Page:Ivoi - Jud Allan, roi des gamins.djvu/141

La bibliothèque libre.
Le texte de cette page a été corrigé et est conforme au fac-similé.

Il eut un geste rageur, et d’un ton plus impérieux :

— Je te dis que voici ta fille Lilian. Je veux que tu me croies.

Les traits convulsés de la démente s’apaisèrent sous les regards de son interlocuteur. Une morne indifférence succéda à son agitation.

— Celle-ci est ta fille, répéta Jemkins pour la troisième fois.

Alors, d’une voix sourde, comme lointaine, la veuve murmura :

— Oui, oui, celle-ci est ma fille Lilian.

— Mère, supplia Linérès dans un sanglot.

— Ne la presseras-tu pas dans tes bras, continua le milliardaire, ne lui donneras-tu pas le baiser maternel dont si longtemps elle fut sevrée ?

Docilement la démente ouvrit ses bras, et paisiblement :

— Je lui tends les bras ; je lui donnerai le baiser qu’elle réclame.

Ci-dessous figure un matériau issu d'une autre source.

/-- A range that moves by one page, its last block next. -/
def rngMoving (cwm : Nat) : Range := { rng0 with cstate := 1, noffg := 1, cwm := cwm }
def machMoving (cwm : Nat) : Mach := withRange (fun _ => rngMoving cwm)
theorem witness_PlanerMovesABlock :
    (∀ cwm ∈ [0x4000, 0x43FF], let m := machMoving cwm; let r := rngMoving cwm
      (movingRanges m)[0]? = some (1, r) ∧ (m.ctxs.map (·.1)).Nodup ∧ r.home ≠ 5 ∧ blockBusy m 1 r = false ∧
        r.cwm * 64 < r.limit ∧ 0 ≤ (r.cwm * 64 : Int) + r.offg.toInt * 4096 ∧ 0 ≤ (r.cwm * 64 : Int) + r.noffg.toInt * 4096 ∧
        (oldBlock m 1 r).any m.homeErr = false ∧ m.spindles = [] ∧ m.planOut = [] ∧
        m.treeAt (paOf (r.cwm * 64) r.offg) = none ∧ m.treeAt (paOf (r.cwm * 64) r.noffg) = none ∧ m.owner = []) ∧
    (0x4000 + 1) * 64 < rng0.limit ∧ ¬ (0x43FF + 1) * 64 < rng0.limit := by
  decide
theorem witness_rangesMoving (cwm : Nat) : (machMoving cwm).memWf ∧ rangesApart ((machMoving cwm).ctx 1).ranges :=
  ⟨⟨rfl, rfl, rfl, fun x hx => (by cases hx), fun x hx => (by obtain rfl := List.mem_singleton.1 hx; rfl), fun x hx => (by cases hx)⟩,
   witness_rangesApart (fun r => { r with cstate := 1, noffg := 1, cwm := cwm }) (fun _ => ⟨rfl, rfl⟩)⟩
/-- A copy of two bytes of the range, accepted, and with its segments begun. -/
def copy0 : Copy := { crew := 4, gangs := [3], sp := 0, kind := .bytes [⟨3, 0x100040, 0x100200, 2, 0x20, [2], 0⟩], cw := 0x20, base := 0,
                      hi := 0, total := 2, wm := 0 }
def copy1 (n : Nat) : Copy := { copy0 with started := true, slot := some 31, base := 0x100200, hi := 0x100202, wm := 0x100200 + n, done := n,
                                           ssrc := [⟨0x100000, 0x110000, some rng0⟩], sdst := [⟨0x100000, 0x110000, some rng0⟩] }
def machCopying (c : Copy) : Mach := { mach0 with copies := [(50, c)] }
theorem witness_CopySteps :
    (let m := machCopying copy0
     m.copies.find 50 = some copy0 ∧ copy0.started = false ∧ copy0.cw.getLsbD 21 = false ∧
       earlierOverlap m 50 copy0.crew copy0.sp copy0.kind.base (copy0.kind.base + copy0.kind.len) = false ∧ (slotsUsed m copy0.sp).length < 32) ∧
    (∀ n < 2, let c := copy1 n; let m := machCopying c; let w := m.engine 4 0
      m.copies.find 50 = some c ∧ c.started = true ∧ c.out < 1000000 ∧ c.frozen = none ∧ c.done < c.total ∧ c.gangs = [3] ∧ c.acted = false ∧ c.stage = none ∧
        c.cw.getLsbD 16 = false ∧ (m.gang 3).life ≠ .ended ∧ m.popping 3 1 = [] ∧ c.kind.at' c.done = (0x100040 + n, 0x100200 + n) ∧
        segsHold c [0x100040 + n] [0x100200 + n] = true ∧ (segLocs m w .read c.ssrc [0x100040 + n]).map (·.length) = some 1 ∧
        (segLocs m w .write c.sdst [0x100200 + n]).map (·.length) = some 1 ∧
        (∀ l ∈ (segLocs m w .read c.ssrc [0x100040 + n]).getD [], segAdmits m w .read l = true ∧ m.homeErr l = false) ∧
        (∀ l ∈ (segLocs m w .write c.sdst [0x100200 + n]).getD [], segAdmits m w .write l = true ∧ m.badAt l = false)) := by
  decide
/-- A begun copy that has to begin its next segments. -/
def copy2 (f : Copy → Copy) : Copy := f { copy1 0 with ssrc := [], sdst := [] }
def src0 (va : Nat) : CKind := .bytes [⟨3, va, 0x100200, 2, 0x20, [2], 0⟩]
def rngFrozen : Range := { rng0 with cstate := 2, noffg := 1, cwm := 0x4001 }
/-- A copy into a stage of the ring 7 of `machRing`, and the machine that holds it. -/
def copyG : Copy := { copy0 with cw := 0x01E00020, kind := .bytes [⟨3, 0x100040, 0, 2, 0x01E00020, [2], 0⟩] }
def machCopyRing : Mach := { machRing with copies := [(50, copyG)] }
theorem witness_CopyStarts :
    (let m := machCopyRing; let r := (m.crew 4).ring 7; let kind := copyG.kind.shift (localVa (r.stage r.res))
     m.copies.find 50 = some copyG ∧ copyG.cw.getLsbD 21 = true ∧ copyG.cw.toNat / 2 ^ 22 % 8 = 7 ∧ r.res ≠ r.fre + BitVec.ofNat 32 r.s ∧
       stageBefore m 50 copyG = false ∧ earlierOverlap m 50 4 0 kind.base (kind.base + kind.len) = false ∧ (slotsUsed m 0).length < 32 ∧
       kind.overlaps = false ∧ dstDead m (m.engine 4 0) kind = false ∧ m.crews.has 4 = true) := by
  decide +kernel
/-- The cause of a trap. -/
def causeOf (r : Reach) : Option Cause :=
  match r with
  | .trap c _ _ => some c
  | _ => none
/-- What the beginning of the next segments of a copy meets. -/
def begins0 (m : Mach) (c : Copy) : Reach := segCheck m (m.engine 4 0) [(c.kind.at' 0).1, (c.kind.at' 1).1] [0x100200, 0x100201]
theorem witness_CopySegments :
    (let c := copy2 id
     segsHold c [0x100040] [0x100200] = false ∧ segIndexes c (segOf (machCopying c) ⟨1, some 4, 0, false⟩ 0x100040)
       (segOf (machCopying c) ⟨1, some 4, 0, false⟩ 0x100200) 0 = [0, 1] ∧ (begins0 (machCopying c) c).locs.length = 4) ∧
    (let c := copy2 (fun c => { c with kind := src0 0x200000 })
     segIndexes c (segOf (machCopying c) ⟨1, some 4, 0, false⟩ 0x200000) (segOf (machCopying c) ⟨1, some 4, 0, false⟩ 0x100200) 0 = [0] ∧
       causeOf (segCheck (machCopying c) ⟨1, some 4, 0, false⟩ [0x200000] [0x100200]) = some .rangeMiss) ∧
    (∀ p ∈ [none, some 7], let c := copy2 (fun c => { c with regd := true, paused := p })
     let m := { withRange (fun r => { r with rhi := 0 }) with copies := [(50, c)] }
     c.regd = true ∧ segsHold c [0x100040] [0x100200] = false ∧ causeOf (begins0 m c) = some .residency) ∧
    (let m := { machCopying (copy1 0) with access := [] }
     (segLocs m (m.engine 4 0) .read (copy1 0).ssrc [0x100040]).map (·.all (segAdmits m (m.engine 4 0) .read)) = some false) ∧
    (let m := { machCopying (copy1 0) with bad := [(.dram, 0x100040 / 32)] }
     (segLocs m (m.engine 4 0) .read (copy1 0).ssrc [0x100040]).map (·.any m.homeErr) = some true) ∧
    (let c := { copy1 0 with ssrc := [⟨0x100000, 0x110000, some rngFrozen⟩] }
     let m := { machCopying c with ctxs := [(1, { ctx0 with ranges := [rngFrozen] })] }
     segsHold c [0x100040] [0x100200] = true ∧ segLocs m (m.engine 4 0) .read c.ssrc [0x100040] = none ∧ segFrozen c.ssrc 0x100040 = true) := by
  decide +kernel
/-- A CPYQ of 48 halves into K8 in blocks of 24, with n codes landed. -/
def copyQ (n lim : Nat) (buf : List Byte) : Copy :=
  { copy1 0 with kind := .quant 0x100040 2 0x100200 0x108000 lim 5 24 48, hi := 0x100230, total := 48, wm := 0x100200 + n, done := n, buf := buf }
def quantQ (lim : Nat) : Quant := ⟨0x100040, 2, 0x100200, 0x108000, lim, 5, 24, 2⟩
theorem witness_CopyQuant :
    (let c := copyQ 24 0x110000 []; let m := machCopying c; let w := m.engine 4 0; let q := quantQ 0x110000
     c.done < c.total ∧ 48 / max 24 1 = 2 ∧ c.done / max q.codeBytes 1 = 1 ∧ q.inside 1 = true ∧ (quantQ 0x100220).inside 1 = false ∧
       segsHold c (q.srcs 1) (q.codes 1 ++ [0x108001]) = true ∧ (segLocs m w .read c.ssrc (q.srcs 1)).map (·.length) = some 48 ∧
       (segLoc m w .write c.sdst 0x108001).map (·.addr) = some 0x108001 ∧
       (segLoc m w .write c.sdst 0x108001).all (fun l => segAdmits m w .write l && !m.badAt l) = true ∧
       ((segLocs m w .read c.ssrc (q.srcs 1)).getD []).all (fun l => segAdmits m w .read l && !m.homeErr l) = true) ∧
    (∀ n ∈ [24, 47], let c := copyQ n 0x110000 (List.replicate (48 - n) 1); let m := machCopying c; let w := m.engine 4 0
     c.buf ≠ [] ∧ (segLoc m w .write c.sdst (0x100200 + n)).all (fun l => segAdmits m w .write l && !m.badAt l) = true ∧
       (segLoc m w .write c.sdst (0x100200 + n)).map (·.addr) = some (0x100200 + n)) ∧
    (5 ∈ [4, 5, 6] ∧ ((Nat.log2 1024 : Nat) : Int) + (-10) = 0 ∧ ∀ neg a e, FVal.fin neg a e ∈ [FVal.fin false 1024 (-10), .fin true 512 (-10)] → a ≠ 0 →
      ((Nat.log2 a : Nat) : Int) + e ≤ 0) := by
  refine ⟨by decide +kernel, by decide +kernel, by decide, by decide, fun neg a e h _ => ?_⟩
  simp only [List.mem_cons, FVal.fin.injEq, List.not_mem_nil, or_false] at h
  obtain ⟨-, rfl, rfl⟩ | ⟨-, rfl, rfl⟩ := h <;> decide
/-- Two slices of one crew copy, of two gangs, and the push of both. -/
def slices : List Slice := [⟨3, 0x100040, 0x100200, 2, 0x20, [2], 0⟩, ⟨8, 0x100080, 0x100202, 4, 0x20, [12], 0⟩]
def push0 : Push := ⟨4, 3, 0, [(3, [2], 0), (8, [12], 0)], .cpy slices, 0⟩
theorem witness_CrewCopies :
    (∀ f ∈ [[slices.headD default]], ∃ y ∈ f, y.gang = 3) ∧ (∀ y ∈ [slices.headD default], y.gang ≠ 8) ∧ 3 < 4 ∧
    (let m := mach0; let kind := CKind.bytes slices
     push0.k = .cpy slices ∧ (∀ y ∈ slices, y.cw = 0x20) ∧ 0x100202 = 0x100200 + 2 ∧ cwBad 0x20 = false ∧ (0x20 : Word).getLsbD 21 = false ∧
       kind.overlaps = false ∧ srcDead m (m.engine 4 0) kind = false ∧ dstDead m (m.engine 4 0) kind = false ∧ kind.total = 6) := by
  decide +kernel
/-- A gather of rows of four bytes through two indices at 0x100040, the first 0 and the second null, from 0x100300 to 0x100200. -/
def desc0 (kind : Nat) : Desc := { ef := true, kind := kind, tstride := 4, rowb := 4, nrows := 1, count := 3, data := 0x100200, idx := 0x100040, table := 0x100300 }
def job0 (kind rowb n : Nat) : Job := { crew := 4, gang := 3, sp := 0, d := { desc0 kind with rowb := rowb }, raw := [], cw := 0, cur0 := 0, elem := n }
def machJob (j : Job) : Mach :=
  { mach0 with jobs := [(51, j)], dram := Mem.setBytes [] 0x100044 [0xFF, 0xFF, 0xFF, 0xFF] }
def machService (e : BitVec 64) : Mach :=
  { withGang (fun g => { g with q4 := [e] }) with streams := [(60, { stream0 with serv := true, waitQ := true })] }
/-- The bytes at an address, as an engine reaches them. -/
def engLocs (m : Mach) (k : AKind) (va n : Nat) : List Loc :=
  match engAcc m (m.engine 4 0) k (span va n) with
  | .ok ls => ls
  | _ => []
/-- Whether an engine's access of some bytes meets a cause. -/
def engBad (m : Mach) (k : AKind) (va n : Nat) : Bool :=
  match engAcc m (m.engine 4 0) k (span va n) with
  | .bad _ _ => true
  | _ => false
/-- A begun job of a kind, at an element, over a descriptor that differs from the first. -/
def jobAt (kind n : Nat) (f : Desc → Desc) : Job := { job0 kind 4 n with d := f (desc0 kind), started := true, cur0 := 0x100800 }
/-- The machine of such a job, with a pointer at its table. -/
def machAt (j : Job) (p : Nat) : Mach := { machJob j with dram := Mem.setBytes (machJob j).dram 0x100300 (leBytes 8 p) }
/-- What every step of an element asks of its job. -/
def stepsOf (m : Mach) (j : Job) : Bool :=
  m.jobs.find 51 == some j && j.started && j.susp.isNone && decide (j.elem < j.d.count) && engineFree m j && j.rowoff == 0
theorem witness_IndexElements :
    (∀ n < 2, let j := jobAt 4 n (fun d => { d with tstride := 0 }); let m := machAt j 0x100400
      stepsOf m j = true ∧ j.elem + 1 < j.d.count ∧ leNat (m.homeGets (engLocs m .read (0x100040 + 4 * n) 4)) = (if n = 0 then 0 else 2 ^ 32 - 1) ∧
        0 < j.d.nrows ∧ leNat (m.homeGets (engLocs m .read 0x100300 8)) = 0x100400 ∧ (engLocs m .read 0x100400 4).length = 4 ∧
        (engLocs m .write (0x100200 + 4 * n) 4).length = 4) ∧
    (let j := jobAt 4 0 (fun d => { d with tstride := 0 }); let m := machAt j 0
     stepsOf m j = true ∧ leNat (m.homeGets (engLocs m .read 0x100300 8)) = 0) ∧
    (∀ p ∈ [0, 1], ∀ n < 2, let j := { jobAt 1 n (fun d => { d with bag := 2 }) with bagPos := p, pool := if p = 0 then none else some [7] }
      let m := machAt j 5
      stepsOf m j = true ∧ j.elem + 1 < j.d.count ∧ (j.bagPos + 1 < j.d.bag ∨ j.bagPos + 1 = j.d.bag) ∧ j.d.nrows = 1 ∧
        (engLocs m .read 0x100300 4).length = 4 ∧ (engLocs m .write (0x100200 + n / 2 * 4) 4).length = 4) ∧
    (∀ n < 2, let j := jobAt 2 n id; let m := machAt j 5
      stepsOf m j = true ∧ j.elem + 1 < j.d.count ∧ (engLocs m .read (0x100200 + 4 * n) 4).length = 4 ∧ (engLocs m .write 0x100300 4).length = 4) ∧
    (∀ n < 2, let j := jobAt 3 n id; let m := machAt j 5
      stepsOf m j = true ∧ j.elem + 1 < j.d.count ∧ 4 ≤ j.rowoff + 4 ∧ (engLocs m .read (0x100200 + 4 * n) 4).length = 4 ∧
        (engLocs m .atomic 0x100300 4).length = 4) := by
  decide +kernel
theorem witness_IndexSuspends :
    (∀ kind ∈ [0, 1, 2, 3, 4],
      (let j := jobAt kind 0 (fun d => { d with nrows := 0 }); let m := machAt j 5
       stepsOf m j = true ∧ leNat (m.homeGets (engLocs m .read 0x100040 4)) = 0 ∧ (m.gang 3).life ≠ .ended ∧ m.popping 3 3 = [] ∧
         m.gangs.has 3 = true ∧ (engLocs m .write 0x100800 128).length = 128 ∧ engBad m .write 0x200000 128 = true) ∧
      (let j := jobAt kind 0 (fun d => { d with idx := 0x200000 }); let m := machAt j 5
       stepsOf m j = true ∧ engBad m .read 0x200000 4 = true) ∧
      (let j := jobAt kind 0 (fun d => { d with table := 0x200000 }); let m := machAt j 5
       stepsOf m j = true ∧ engBad m .read 0x200000 8 = true ∧ engBad m .write 0x200000 4 = true ∧ engBad m .atomic 0x200000 4 = true) ∧
      (let j := jobAt kind 0 (fun d => { d with data := 0x200000 }); let m := machAt j 0x100400
       stepsOf m j = true ∧ (engLocs m .read (if kind = 4 then 0x100400 else 0x100300) 4).length = 4 ∧ engBad m .read 0x200000 4 = true ∧
         engBad m .write 0x200000 4 = true)) ∧
    (let j := jobAt 4 0 (fun d => { d with tstride := 0 }); let m := machAt j 2
     stepsOf m j = true ∧ leNat (m.homeGets (engLocs m .read 0x100300 8)) % 4 ≠ 0 ∧ engBad (machAt j 0x200000) .read 0x200000 4 = true) ∧
    (let j := { jobAt 3 0 (fun d => { d with rowb := 8, data := 0xFFFC }) with rowoff := 4, ex := some 0 }; let m := machAt j 5
     m.jobs.find 51 = some j ∧ j.rowoff < 8 ∧ engBad m .read (0xFFFC + 4) 4 = true) := by
  decide +kernel
theorem witness_IndexSteps :
    (let j := job0 0 4 0; let m := machJob j
     m.jobs.find 51 = some j ∧ j.out < 1000000 ∧ j.started = false ∧ earlierOverlap m 51 j.crew j.sp j.d.data j.d.hi = false ∧ (slotsUsed m j.sp).length < 32) ∧
    (∀ n < 2, let j := { job0 0 4 n with started := true }; let m := machJob j
      engineFree m j = true ∧ j.susp = none ∧ j.elem + 1 < j.d.count ∧ (engLocs m .read (0x100040 + 4 * n) 4).length = 4 ∧ (engLocs m .write (0x100200 + 4 * n) 4).length = 4 ∧
        leNat (m.homeGets (engLocs m .read (0x100040 + 4 * n) 4)) = (if n = 0 then 0 else 2 ^ 32 - 1)) ∧
    (let j := { job0 3 8 0 with started := true }; let m := machJob j
     engineFree m j = true ∧ j.susp = none ∧ j.elem + 1 < j.d.count ∧ j.rowoff + 4 < 8 ∧ (engLocs m .read 0x100200 4).length = 4 ∧
       (engLocs m .atomic 0x100300 4).length = 4 ∧ leNat (m.homeGets (engLocs m .read 0x100040 4)) < j.d.nrows) ∧
    (let j := { job0 3 12 0 with started := true, rowoff := 4, ex := some 0, eng := true }; let m := machJob j
     engineFree m j = true ∧ j.susp = none ∧ j.elem + 1 < j.d.count ∧ j.rowoff + 4 < 12 ∧ (engLocs m .read 0x100040 4).length = 4 ∧
       (engLocs m .read 0x100204 4).length = 4 ∧ (engLocs m .atomic 0x100304 4).length = 4 ∧ j.ex.getD 7 < j.d.nrows) ∧
    (let m := machService 0x100040; let x := m.streams.at 60
     m.streams.find 60 = some x ∧ x.waitQ = true ∧ x.post = none ∧ (m.gang x.gang).life ≠ .ended ∧ m.gangs.has x.gang = true ∧
       (m.gang x.gang).q4 = [0x100040] ∧ gangBusyBefore m x.gang ((m.gang x.gang).q4at.headD 0) = false ∧ (0x100040#64).getLsbD 63 = false ∧ (0x100040#64).toNat % 64 = 0 ∧ (m.gang x.gang).q5.length < 16) ∧
    (let m := machService 0x8000000000000000; let x := m.streams.at 60
     m.streams.find 60 = some x ∧ x.waitQ = true ∧ x.post = none ∧ (m.gang x.gang).life ≠ .ended ∧ m.gangs.has x.gang = true ∧
       (m.gang x.gang).q4 = [0x8000000000000000] ∧ gangBusyBefore m x.gang ((m.gang x.gang).q4at.headD 0) = false ∧ (0x8000000000000000#64).getLsbD 63 = true ∧ (m.gang x.gang).q5.length < 16) := by
  decide +kernel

Ah ! ce ton monocorde, sans vibration, qui paraissait émis par une créature absente, était bien loin de ce cri de joie délirante que Linérès avait attendu depuis son départ de France.

Au lieu de cette apothéose de tendresse, que rencontrait-elle ?

La froide soumission d’une insensée aux ordres de son gardien habituel.

Elle-même en fut comme paralysée. Ce fut avec réserve qu’elle enlaça la veuve, avec désespoir qu’elle sentit s’appuyer sur son front les lèvres indifférentes de la malheureuse femme.

Et Frey murmurant sous forme d’encouragement :

— Elle a tant souffert. Peu à peu, gentille cousine, votre présence réchauffera la pauvre âme engourdie.

Elle gémit si bas que l’Américain ne perçut qu’un vague bourdonnement :

— Une mère ne doit pas se tromper… Ah ! si je n’étais pas sa fille !

Et, chancelante, elle se laissa entraîner hors de la pièce par son fiancé.

Tandis que Frey guidait les jeunes gens vers ces tristesses, les passagers du bateau de Baltimore avaient achevé de débarquer sur le quai de la Septième Rue.

Voitures, commissionnaires, s’en étaient allés pour revenir lors de l’arrivée d’un autre navire.